**What the task requires**
Check every line of the data below for the word "trigger". Copy the ones that have it.

BEGIN Excerpted records

-- ==== Sys2Proof/Machine/Fault.lean ====
section
/-! DEFINITION. The pair role's own operations (R374, R378, R391, R392), the fault collector (R460 to
R466, R471), the safe state (R472, R473), the harvest (R474 to R476) and the device resets (R44). -/

namespace Sys2Proof.Machine

/-! ### Pair role -/

def roleSolo : Nat := 0
def roleActive : Nat := 1
def roleStandby : Nat := 2
def roleSyncing : Nat := 3
def roleFenced : Nat := 4

/-- The pair role (R13, R372). -/
def Dev.role (d : Dev) : Nat := d.get F.TWN_STAT_ROLE

/-- Takes a pair role; line 0 rises on a change, and a role of ACTIVE or FENCED is stored in MRAM
as the last role (R378, R390, R392). ACT on the head links follows R372. -/
def Dev.setRole (d : Dev) (r : Nat) : Dev :=
  if d.role = r then d
  else
    let d1 := (d.put F.TWN_STAT_ROLE r).put F.TWN_IRQ_STAT_ROLE 1
    let d2 := d1.when (r == roleActive || r == roleFenced) fun d => (d.mwr dwRole (withComp r)).1
    (d2.put F.HLK_EPOCH_ACT (if r = roleSolo ∨ r = roleActive then 1 else 0)).fabEpoch

/-- Takes an epoch: written to MRAM and read back before anything carries it (R378). -/
def Dev.setEpoch (d : Dev) (e : Nat) : Dev :=
  (((d.mwr dwEpoch (withComp e)).1.wrN R.TWN_EPOCH e).put F.HLK_EPOCH_EPOCH e).fabEpoch

/-- Fencing: the chip enters FENCED and raises source 40 (R392). -/
def Dev.fence (d : Dev) : Dev :=
  if d.role = roleFenced then d else (d.setRole roleFenced).report 40

/-- `a` is later than `b` as epochs, under serial arithmetic modulo 2^32 (R392). -/
def later32 (a b : Nat) : Bool :=
  let x := (a + 2 ^ 32 - b % 2 ^ 32) % 2 ^ 32
  0 < x && x < 2 ^ 31

/-- A later epoch than the chip's own is learned: a chip of a pair that is not FENCED is fenced, and
TWN line 7 rises (R288, R392). `w` is 16 on head lanes and 32 elsewhere. -/
def Dev.learnEpoch (d : Dev) (w e : Nat) : Dev :=
  let x := (e + 2 ^ w - (d.rd R.TWN_EPOCH).toNat % 2 ^ w) % 2 ^ w
  d.when (d.get F.TWN_CFG_PAIR == 1 && x != 0 && decide (x < 2 ^ (w - 1))) fun d =>
    (d.put F.TWN_IRQ_STAT_EPOCH 1).fence

/-- ALIVE toggles (R377, R480): ACTIVE or STANDBY, with no fault of severity SAFE or FATAL in force,
outside the safe state and without a power-fail warning. -/
def Dev.aliveOut (d : Dev) : Bool :=
  (d.role = roleActive || d.role = roleStandby) && d.st? ≠ stSafe &&
  !(d.pendAny (fun s => 4 ≤ s)) && !d.sys.off && !d.sys.powerFail

/-- The shared outputs are driven (R372, R374). -/
def Dev.drivesShared (d : Dev) : Bool := d.decides

/-- The first event of each head whose FIRE has not been sent (R388). -/
def Dev.takeoverCounts (d : Dev) : List Nat := d.fir.heads.map (fun h => h.sent + 1)

/-- Resignation of an ACTIVE (R389, R391): RESIGN with the cause and the takeover counts, ACT 0,
shared outputs released, source 38. `counts` are the takeover points. -/
def Dev.resign (d : Dev) (cause : Nat) (counts : List Nat) : Dev :=
  let d1 := (d.twSend 0x40 (cause :: counts)).onTwn fun t => { t with tko := counts }
  let d2 := (d1.setRole roleFenced).put F.TWN_LASTTKO_CAUSE cause
  d2.report 38

/-- An ACTIVE whose partner is STANDBY and can take over (R389). -/
def Dev.canResign (d : Dev) : Bool :=
  d.role = roleActive && d.get F.TWN_STAT_PROLE = roleStandby && d.get F.TWN_STAT_LINKUP = 1

/-! ### Records of the collector -/

/-- The block that owns a source, by the name prefix of R467. -/
def srcBlock (s : Nat) : Option Nat :=
  if s < 8 then some 0 else if s < 16 then some 1 else if s < 24 then some 2
  else if s < 32 then some 3 else if s < 36 then some 4 else if s < 44 then some 5
  else if s < 52 then some 7 else if s < 60 then some 8 else if s < 64 then some 9
  else if s < 72 then some 10 else if s < 80 then some 11 else if s < 84 then some 12
  else if s < 88 then some 13 else if s < 96 then some 14 else if s < 104 then some 15
  else if s < 120 then some 16 else if s < 128 then some 17 else if s < 136 then some 18
  else if s < 138 ∨ s = 142 then some 19 else if s < 144 then some 20
  else if s < 152 then some 21 else if s < 160 then some 22 else if s < 164 then some 23
  else if s < 168 then some 24 else if s < 176 then some 25 else if s < 179 then some 26
  else if s < 184 then some 27 else none

/-- Device time in PTP form at a counter value, as 10 bytes. -/
def Dev.timeBytes (d : Dev) (c : Nat) : List Byte := ptpBytes (d.timeAt c)

/-- A record to be written: source, severity, flags, DETAIL. -/
structure HistRec where
  src : Nat
  sev : Nat
  flags : Nat
  detail : Nat
  deriving DecidableEq, Repr

/-- The 32 bytes of a history record (R462). -/
def Dev.histBytes (d : Dev) (r : HistRec) : List Byte :=
  leBytes 1 r.src ++ leBytes 1 r.sev ++ leBytes 1 r.flags ++ leBytes 1 d.st? ++
  leBytes 4 d.sys.histSeq ++ leBytes 8 d.c ++ d.timeBytes d.c ++ leBytes 2 0 ++ leBytes 4 r.detail

/-- Counts a lost record (R463): LOSTCNT, line 3, LOSTBEFORE on the next record kept, and source 34
pending without a record when LOSTCNT leaves 0. -/
def Dev.loseRecord (d : Dev) : Dev :=
  let first := d.get F.FLT_LOSTCNT_COUNT = 0
  let d1 := (d.incSat F.FLT_LOSTCNT_COUNT).put F.FLT_IRQ_STAT_LOST 1
  let d2 := d1.onSys fun s => { s with lostBefore := true }
  d2.when first fun d => d.setBit (F.FLT_PEND_PEND 1) 2

/-- Copies the owning block's first sixteen registers into FLT_DETAIL0 to FLT_DETAIL15 (R462). -/
def Dev.captureDetail (d : Dev) (src : Nat) : Dev :=
  d.each (List.range 16) fun d w =>
    d.wr (R.FLT_DETAIL w) (match srcBlock src with
      | some b => d.rd (blockBase b + 4 * w)
      | none => 0)
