/-- The start position of a generator. -/
def Dev.trgPos (d : Dev) (k : Nat) : Nat := d.get64 (R.CAM_TRG_POSLO k) (R.CAM_TRG_POSHI k)

/-- The checks of a start (R325), in order. -/
def Dev.trgArmCheck (d : Dev) (k : Nat) (lateOk : Bool) : Nat :=
  let z := d.get (F.CAM_TRG_CFG_ZONE k)
  firstFail [
    (d.get (F.CAM_TRG_CFG_ENABLE k) == 0 || decide (2 ^ 48 ≤ d.trgPos k), sBadValue),
    (!d.capturing, sBadState),
    (d.get (F.CAM_TRG_STAT_WAITING k) == 1 || d.get (F.CAM_TRG_STAT_RUNNING k) == 1, sBusy),
    (d.get (F.CAM_TRG_CFG_START k) == 0 && passed (d.zonePos z) (d.trgPos k) && !lateOk, sLate)]

/-- Starts a generator: an armed shadow is copied before the first trigger. -/
def Dev.trgArm (d0 : Dev) (k : Nat) : Dev :=
  let d := d0.trgHandOver k
  let z := d.get (F.CAM_TRG_CFG_ZONE k)
  if d.get (F.CAM_TRG_CFG_START k) = 1 then
    (d.put (F.CAM_TRG_STAT_WAITING k) 1).put (F.CAM_TRG_STAT_LATE k) 0
  else if passed (d.zonePos z) (d.trgPos k) then d.startGen k (d.zonePos16 z) true
  else d.startGen k (d.trgPos k * 2 ^ 16) false

/-- Stops a generator: at once while it waits, else after the last trigger of the frame in progress. -/
def Dev.trgStop (d : Dev) (k : Nat) : Dev :=
  if d.get (F.CAM_TRG_STAT_WAITING k) = 1 then d.put (F.CAM_TRG_STAT_WAITING k) 0
  else if d.get (F.CAM_TRG_STAT_RUNNING k) = 1 then
    if (d.gen' k).inFrame = 0 then d.put (F.CAM_TRG_STAT_RUNNING k) 0
    else d.onGen k fun g => { g with stopping := true }
  else d

/-! ### Sharing the pipeline (R332) -/

/-- The next source that holds a whole line, from `s` on, within `n` tries. -/
def Dev.nextSrc (d : Dev) : Nat → Nat → Option Nat
  | 0, _ => none
  | n + 1, s => if (d.src (s % 16)).buf != [] then some (s % 16) else d.nextSrc n (s + 1)

/-- The round robin's grant: the source and the pointer state after it. -/
def Dev.grantSrc (d : Dev) : Option (Nat × Nat) :=
  if 0 < d.cam.left ∧ (d.src d.cam.ptr).buf ≠ [] then some (d.cam.ptr, d.cam.left - 1)
  else (d.nextSrc 16 (d.cam.ptr + 1)).map fun s => (s, d.get (F.CAM_SRC_CFG_WEIGHT s) - 1)

/-! ### Checks at CONFIG_DONE (R314) -/

/-- The tiles of a source fill every column exactly once, in one format (R319). -/
def Dev.tilesFill (d : Dev) (s : Nat) : Bool :=
  let ts := d.srcTiles s
  let w := d.srcWidth s
  (ts.all fun t => d.get (F.CAM_TILE_CFG_FMT t) == d.srcFmt s) &&
  (ts.all fun t => let (_, n, x0) := d.tileSpan t; decide (x0 + n ≤ w)) &&
  (List.range w).all fun x => (ts.filter fun t => let (_, n, x0) := d.tileSpan t; decide (x0 ≤ x ∧ x < x0 + n)).length == 1

/-- An output's settings keep R340. -/
def Dev.outOk (d : Dev) (o : Nat) : Bool :=
  let dest := d.get (F.VIS_OUT_CFG_DEST o)
  let fmt := d.get (F.VIS_OUT_CFG_FMT o)
  (dest % 2 == 0 || (fmt == 1 && d.get (F.VIS_OUT_SCALE_XDIVM1 o) == 0 && d.get (F.VIS_OUT_SCALE_YDIVM1 o) == 0 &&
    ((List.range 4).filter fun p => d.get (F.VIS_OUT_CFG_ENABLE p) == 1 && d.get (F.VIS_OUT_CFG_DEST p) % 2 == 1).length ≤ 1)) &&
  (dest / 4 == 0 || fmt == 3)

/-- A source breaks R314, R315, R317, R318, R319, R327, R337, R338, R340 or R345. -/
def Dev.srcBreach (d : Dev) (s : Nat) : Bool :=
  let w := d.srcWidth s
  let n := d.srcLines s
  let dt := d.srcDt s
  let g := d.get (F.CAM_SRC_CFG_TRG s)
  let tile := d.srcTile s
  let ntr := d.get (F.CAM_TRG_FRAME_NTRIG (g - 1))
  let twin := !tile && (d.srcsOf fun x => x != s && !(d.srcTile x) && d.get (F.CAM_SRC_CFG_PORT x) == d.get (F.CAM_SRC_CFG_PORT s) &&
    d.get (F.CAM_SRC_CFG_VC x) == d.get (F.CAM_SRC_CFG_VC s) && d.srcDt x == dt) != []
  let outs := (List.range 4).filter fun o => d.get (F.VIS_OUT_CFG_ENABLE o) == 1 && d.get (F.VIS_OUT_CFG_SRC o) == s
  n == 0 || 16384 < w || d.srcCap s < 2 ||
  (!tile && (((dt == 0x2B || dt == 0x2D) && w % 4 != 0) || ((dt == 0x2C || dt == 0x1E) && w % 2 != 0))) ||
  (tile && (g == 0 || ntr != n || !(d.tilesFill s))) || twin ||
  (d.get (F.VIS_SRC_CFG_MERGE s) == 1 && (n % 2 == 1 || d.get (F.VIS_SRC_MERGE_RATIO s) < 256)) ||
  (d.get (F.VIS_SRC_CFG_DEMOSAIC s) == 1 && (tile || dt < 0x2A)) ||
  (outs.any fun o => !(d.outOk o)) ||
  (d.insSrc == some s && (!([16, 32, 48, 64].contains n) || (!tile && (g == 0 || ntr != n))))

/-- What R327, R339 and the generators' ZONE ask of the whole configuration. -/
def Dev.camConfigBad (d : Dev) : Bool :=
  ((List.range 4).any fun k => d.get (F.CAM_TRG_CFG_ENABLE k) == 1 && d.get (F.RAS_ZONE_CFG_VALID (d.get (F.CAM_TRG_CFG_ZONE k))) == 0) ||
  ((List.range 4).any fun o => d.get (F.VIS_OUT_CFG_ENABLE o) == 1 &&
    d.srcWidth (d.get (F.VIS_OUT_CFG_SRC o)) < d.get (F.VIS_OUT_CROP_CX0 o) + d.get (F.VIS_OUT_CROP_CW o))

END Excerpted records

**Answer space**
/-- Starts a generator: an armed shadow is copied before the first trigger. -/
/-- Stops a generator: at once while it waits, else after the last trigger of the frame in progress. -/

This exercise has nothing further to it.